DOMENICO PELLEGRINO
(Reggio Calabria, 1873 - dokumentiert bis 1940)
Büste von Mussolini, 1934
Bronze, Höhe 63 cm, Sockel 63x38 cm
Signiert und datiert auf der rechten Seite "Pellegrino/1934"
Stempel Fonderie Artistiche Laganà, Neapel
Domenico Pellegrino war in Neapel an der Seite des Bildhauers Francesco Jerace an der plastischen Dekoration der Fassade des Doms und an der bildhauerischen Gestaltung des Atriums des Palazzo der Universität Federico II. tätig. Im Park der Villa Comunale in Neapel befindet sich die Marmorbüste von Luigi Settembrini aus dem Jahr 1920; 1925 schuf er in Reggio Calabria das Denkmal für Biagio Cavagna; 1926 schuf er in Marano di Napoli das Denkmal für die Gefallenen des Ersten Weltkriegs; 1930 ist er in Reggio Calabria dokumentiert, wo er das Denkmal Fante ausführte.

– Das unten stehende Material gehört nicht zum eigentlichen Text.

-- ==== Sys2Proof/Machine/Guyline.lean ====
section
/-!
DEFINITION. The Guyline link (R323–R341): the downlink frame of a slot, what the island does with it, and the uplink
frame at the hub.
-/
namespace Sys2Proof.Machine

/-- Start of slot `n` as a sample edge of the millisecond (R324). -/
def slotEdge (n : Nat) : Nat := (24576 * n + 99) / 100
/-- A structure word: 24 bits of the ISLANDi body (R331). -/
def structWord (b : Bytes) (k : Nat) : Word := toWord (leNat (slice b (3 * k) 3))
/-- The ISLANDi body in configuration SRAM. -/
def State.islBody (s : State) (i : Fin 8) : Option Bytes := (s.section (tagIsland i.val)).map (·.drop 16)
/-- Drive span of an AO function as a code (R375). -/
def driveSpan (f : Nat) : Nat := if f = 0x18 then 8053063 else 14092860

/-- The value of rows 6 and 7 through the slew limit (R379): the value to send, and whether the limit acts. -/
def State.slew (s : State) (c : Fin 32) (v : Word) : Word × Bool :=
  let ms := u16 (s.chRec c) 0x1A
  let f := s.func c
  if ms = 0 ∨ (f ≠ 0x18 ∧ f ≠ 0x19) then (v, false)
  else
    let d : Int := (driveSpan f / (100 * ms) : Nat)
    let p := (s.reg (CH c 0x36)).toInt
    let w := clampTo (p - d) (p + d) v.toInt
    (codeWord w, decide (w ≠ v.toInt))

/-- The clamp of R471 acts on an axis. -/
def State.clampActs (s : State) (a : Fin 8) : Bool :=
  let v := (s.reg (POS a 0x11)).toInt
  (s.axCfg a 0x1A 1).testBit 3 && decide (s.homeState a = 0) &&
    ((s.limLatched a true && decide (0 < v)) || (s.limLatched a false && decide (v < 0)))

/-- The reference that the sequencer sends (R473). -/
def State.homeRef (s : State) (a : Fin 8) : Word :=
  let den : Int := 100 * (s.axCfg a 0x23 2 : Int)
  codeWord ((s.axis a).ref.tdiv den)

/-- The value, ENERGISE, APPLY_SAFE, and whether the slew limit acts, for a cell's downlink fields (R32, R325, R330,
R499). -/
def State.dnCell (s : State) (c : Fin 32) : Word × Bool × Bool × Bool :=
  let r := s.chRec c
  let esc := s.bit (NRG (chIsl c) (0x12 + 4 * (chCell c).val)) 5
  let lostSafe := (s.isl (chIsl c)).lost && decide (s.owner c ≠ 3) && isOutput (s.func c)
  let run := !s.bit (CH c 6) 1
  let safe := (safeValue r, !esc, true, false)
  if lostSafe && decide (s.row c ≠ 1) then safe
  else match s.row c with
    | 0 => (0, !(s.tripped c), false, false)
    | 1 => (0, false, false, false)
    | 2 => safe
    | 3 => (0, false, s.tripped c, false)
    | 4 => safe
    | 5 =>
      match s.axisOf c with
      | some a => (if s.homeState a ≠ 0 then s.homeRef a else 0, true, false, false)
      | none => (0, false, false, false)
    | 6 =>
      match s.axisOf c with
      | some a =>
        if s.axCh a 0x16 = some c then
          let (v, sl) := s.slew c (s.reg (POS a 0x11))
          (v, run, false, sl)
        else if s.axCh a 0x2D = some c then
          (toWord (((s.axis a).pdTarget % 65536).toNat + 65536 * b2n (s.bit (POS a 0x10) 2)), run, false, false)
        else (0, run, false, false)
      | none => (0, run, false, false)
    | _ =>
      let (v, sl) := s.slew c (s.reg (CH c 2))
      (v, run, false, sl)

/-- The hub notes what it sends to an analogue output: CH_ADRIVE, SLEWING and the codes of the last millisecond. -/
def State.noteSent (s : State) (c : Fin 32) (v : Word) (sl : Bool) : State :=
  if isAnalogue (s.func c) && isOutput (s.func c) then
    ((s.setReg (CH c 0x36) v).setBit (CH c 1) 15 sl).setChan c fun x => { x with
      sent := (s.time, v) :: x.sent.filter fun y => decide ((s.time - y.1).toNat ≤ 500000) }
  else s

/-- The axis work of a slot for the axes whose reference output, or divider, is on the island (R471, R473, R479); with PD_ENABLE
clear the island takes no step (R491). -/
def State.axisSlot (s : State) (i : Fin 8) (a : Fin 8) : State :=
  let s := s.when ((s.axCh a 0x16).any fun c => chIsl c = i) fun s =>
    let s := if s.homeState a = 0 then s else (s.homeStep a).homeEval a
    s.setBit (POS a 0xE) 4 (s.clampActs a)
  match s.axCh a 0x2D with
  | some c =>
    if chIsl c = i ∧ s.bit (POS a 0x10) 2 then
      let n : Int := if s.func c = 0xB then 80 else 2
      let x := s.axis a
      let y := x.pdOut + clampTo (-n) n (x.pdTarget - x.pdOut)
      (s.setAxis a fun x => { x with pdOut := y }).setFld (POS a 0x14) 15 0 (BitVec.ofInt 16 (x.pdTarget - y)).toNat
    else s
  | none => s

/-- The millisecond work at slot 0: ledger bins (R496), and the home inputs' 1 ms bins (R475). -/
def State.msSlot (s : State) (i : Fin 8) : State :=
  let s := (islChans i).foldl (fun s c => s.setLed c Led.shift) (s.setILed i Led.shift)
  (List.finRange 8).foldl (fun s a =>
    if (s.axCh a 0x19).any fun c => chIsl c = i then
      let s := s.setAxis a fun x => { x with homeBins := (0 :: x.homeBins).take (10 * s.axCfg a 0x1E 1) }
      (s.setFld (POS a 0xF) 15 8 (min 255 ((s.axis a).homeBins.foldl (· + ·) 0))).homeEval a
    else s) s

/-- The CFG operation of the frame, and the structuring machine after it: a commit is sent until it is obeyed (R331, R645). -/
def State.cfgOp (s : State) (i : Fin 8) : (Nat × Nat × Word) × State :=
  let x := s.isl i
  let b := (s.islBody i).getD []
  if x.sPhase = 1 then
    ((1, x.sWord, structWord b x.sWord), s.setIsl i fun x => if x.sWord + 1 < 123 then { x with sWord := x.sWord + 1 }
      else { x with sPhase := 2, sWord := 0, sAsk := none })
  else if x.sPhase = 2 then ((2, x.sWord, 0), s.setIsl i fun x => { x with sAsk := some x.sWord })
  else if x.sPhase = 3 then ((3, 0, 0), s)
  else if x.sPhase = 4 then ((4, 0, 0), s.setIsl i fun x => { x with sPhase := 1, sWord := 0, sTry := 1, sAsk := none })
  else if x.scanDue then ((5, 0, x.scanData), s.setIsl i fun x => { x with scanDue := false })
  else ((0, 0, 0), s)

/-- The cells whose decimators reset in this slot, and the edge within it (R258, R325, R420). -/
def State.sreset (s : State) (i : Fin 8) (n : Nat) : Nat × Nat :=
  let syn := match s.ring.armed with
    | some (mark, e, _) => decide ((s.time - mark).toNat < 500000) && decide (slotEdge n ≤ e) && decide (e < slotEdge (n + 1))
    | none => false
  let e := match s.ring.armed with
    | some (_, e, _) => if syn then e - slotEdge n else 0
    | none => 0
  let m := (List.finRange 4).foldl (fun m k =>
    let c := chOf i k
    let sel := if c.val < 24 then s.bit 0x0071C c.val else s.bit 0x0071D (c.val - 24)
    m + b2n (decide ((s.filt c).due ≠ 0) || (syn && sel)) * 2 ^ (3 - k.val)) 0
  (m, e)

/-- What the hub does for an island at the start of a slot before it sends (R324, R469, R495): the millisecond's work, the
ledger of a slot without an uplink frame, and the axes. -/
def State.slotWork (s : State) (i : Fin 8) (n : Nat) : State :=
  let s0 := s
  let got := (s.isl i).got
  let s := if n = 0 then s.msSlot i else s
  let s := if s.bit (ISL i 0) 1 && !got then s.nrgUpdate i true else s
  let s := (List.finRange 8).foldl (fun s a => if s.axisOn a then s.axisSlot i a else s) s
  s0.observe s
/-- An island without supply (R319). -/
def Isl.powerDown (x : Isl) : Isl :=
  { x with up := false, iLock := false, words := [], store := none, tmo := false, scan := false, commit := false, ask := none, fpwr := false, brown := none
           vlow := false, vhigh := false, cells := .replicate 4 .reset }
/-- A field-powered island that has stopped (R337, b1): without structure, at rung 0. -/
def Isl.stop (x : Isl) : Isl := { x.powerDown with fpwr := true, rung := 0, next := 0 }
/-- The island at the start of a slot: its edge count, the LIFE that it sends, and after its last frame with BROWN the stop
(R324, R328, R337). -/
def Isl.slot (x : Isl) (n : Nat) (now : RingTime) : Isl :=
  let x := { x with
    prevAt := x.slotAt, slotAt := now, tickPrev := x.tickAt
    tickAt := x.tickAt + (slotEdge n + 24576 - x.tickAt % 24576) % 24576, ulife := (x.ulife + 1) % 256, ask := none }
  match x.brown with
  | some 0 => x.stop
  | some (n + 1) => { x with brown := some n }
  | none => x
/-- The downlink frame of a slot (R325, R326, R328): the cells' outputs, the CFG operation, and both kernels' subframes. -/
def State.sendFrame (s : State) (i : Fin 8) (n : Nat) : State :=
  let fs := (List.finRange 4).map fun k => s.dnCell (chOf i k)
  let at' := fun (k : Fin 4) => fs.getD k.val (0, false, false, false)
  let s := (List.finRange 4).foldl (fun s k => s.noteSent (chOf i k) (at' k).1 (at' k).2.2.2) s
  let out := fun (k : Fin 4) =>
    let c := chOf i k
    if isAnalogue (s.func c) then satWord (s.calibrate c (at' k).1.toInt) else (at' k).1
  let sreset := s.sreset i n
  let cfg := s.cfgOp i
  let s := cfg.2
  let fr := fun (k : Fin 4) => decide ((s.chan (chOf i k)).frLeft ≠ 0)
  let s' := (islChans i).foldl (fun s c => s.setChan c fun y => { y with frLeft := y.frLeft - 1 }) s
  s'.setIsl i fun x => { x.slot n s.time with
    seq := (x.seq + 1) % 256, got := false, ktxA := (x.ktxA + 1) % 256, ktxB := (x.ktxB + 1) % 256
    dn := ⟨x.seq, n, s.fld (ISL i 3) 1 0, decide (x.sPhase ≠ 0), .ofFn out, .ofFn fun k => (at' k).2.1, .ofFn fun k => (at' k).2.2.1,
      .ofFn fr, cfg.1.1, cfg.1.2.1, cfg.1.2.2, sreset.1, sreset.2, (x.ktxA + 1) % 256, x.kdA, (x.ktxB + 1) % 256, x.kdB⟩ }
/-- GUYLINE_SLOT (R324, R325): the hub sends the island its downlink frame; at rung 0 only in slots with n mod 4 = 0. -/
def execGuylineSlot (i : Fin 8) (n : Nat) (s : State) : Res :=
  if s.dev = .off ∨ s.hold.held ∨ s.dev = .deep ∨ 100 ≤ n ∨ (s.fld (ISL i 0) 5 4 = 0 ∧ n % 4 ≠ 0) then .next s
  else .next ((s.slotWork i n).sendFrame i n)

/-- A subframe's LIFE exceeds the last good one by 1, 2 or 3 (R329). -/
def lifeOk (last : Option Nat) (l : Nat) : Bool :=
  match last with
  | none => true
  | some p => decide (1 ≤ (l + 256 - p) % 256) && decide ((l + 256 - p) % 256 ≤ 3)

/-- Diagnostics of an output that a release clears: SHORT, OVERLOAD and TEST_FAIL (R357). -/
def clearLatched (d : Nat) : Nat := setBitN (setBitN (setBitN d 1 false) 2 false) 4 false
/-- Release of a latched fault (R357, R371). -/
def Cell.release (c : Cell) (host : Bool) : Cell :=
  if c.lat5 || c.lat6 then
    { c with lat5 := false, lat6 := false, diag := clearLatched c.diag, inrush := true, hiZ := false
             runs := if host then 0 else c.runs, tpFails := 0 }
  else c

/-- A cell takes the outputs of a good downlink frame (R325, R354, R355, R369). -/
def Cell.take (c : Cell) (d : DnFrame) (k : Fin 4) : Cell :=
  let ena := d.ena[k.val]
  let on := ena && (bitOf d.outs[k.val] 0)
  let c := if d.fr[k.val] && !c.frPrev then c.release true else c
  { c with out := d.outs[k.val], ena := ena, appl := d.appl[k.val], frPrev := d.fr[k.val]
           inrush := c.inrush || (on && !(c.ena && bitOf c.out 0)) || (ena && !c.ena)
           hiZ := c.hiZ && (d.appl[k.val] || c.lat5 || c.lat6) }

/-- One kernel's downlink subframe sets or clears a command bit, and requests a test pulse on a rising edge (R328,
R329, R362). -/
def Cell.kernel (c : Cell) (isB good : Bool) (data : Nat) (k : Fin 4) (now : RingTime) : Cell :=
  let cmd := good && data.testBit k.val
  let req := good && data.testBit (4 + k.val)
  let old := if isB then c.reqB else c.reqA
  let ask := req && !old && decide (500000 ≤ (now - c.tpAt).toNat)
  let c := { c with tpWait := c.tpWait || ask }
  if isB then { c with cmdB := cmd, reqB := if good then req else old }
  else { c with cmdA := cmd, reqA := if good then req else old }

In unserer Büste, die in der Zeit der größten Popularität Mussolinis entstand, stellt Pellegrino, im Gegensatz zu dem Werk von Adolfo Wildt aus dem Jahr 1923, in dem der Meister den Diktator als eine Art römischen Kaiser darstellt, streng und wachsam, mit einer gerunzelten Stirn, die mit einem Band geschmückt ist, das seine Gelassenheit bekräftigt und der Figur des Dux Weisheit verleiht, das Wildt-Schema neu dar, indem er es von idealisierenden Interpretationen befreit und stattdessen die physische und psychische Kraft betont, die die Figur gegenüber dem Volk erlangt hatte. Die Figur ist gefasst, unbeweglich, unverwundbar; sie scheint nichts zu fürchten.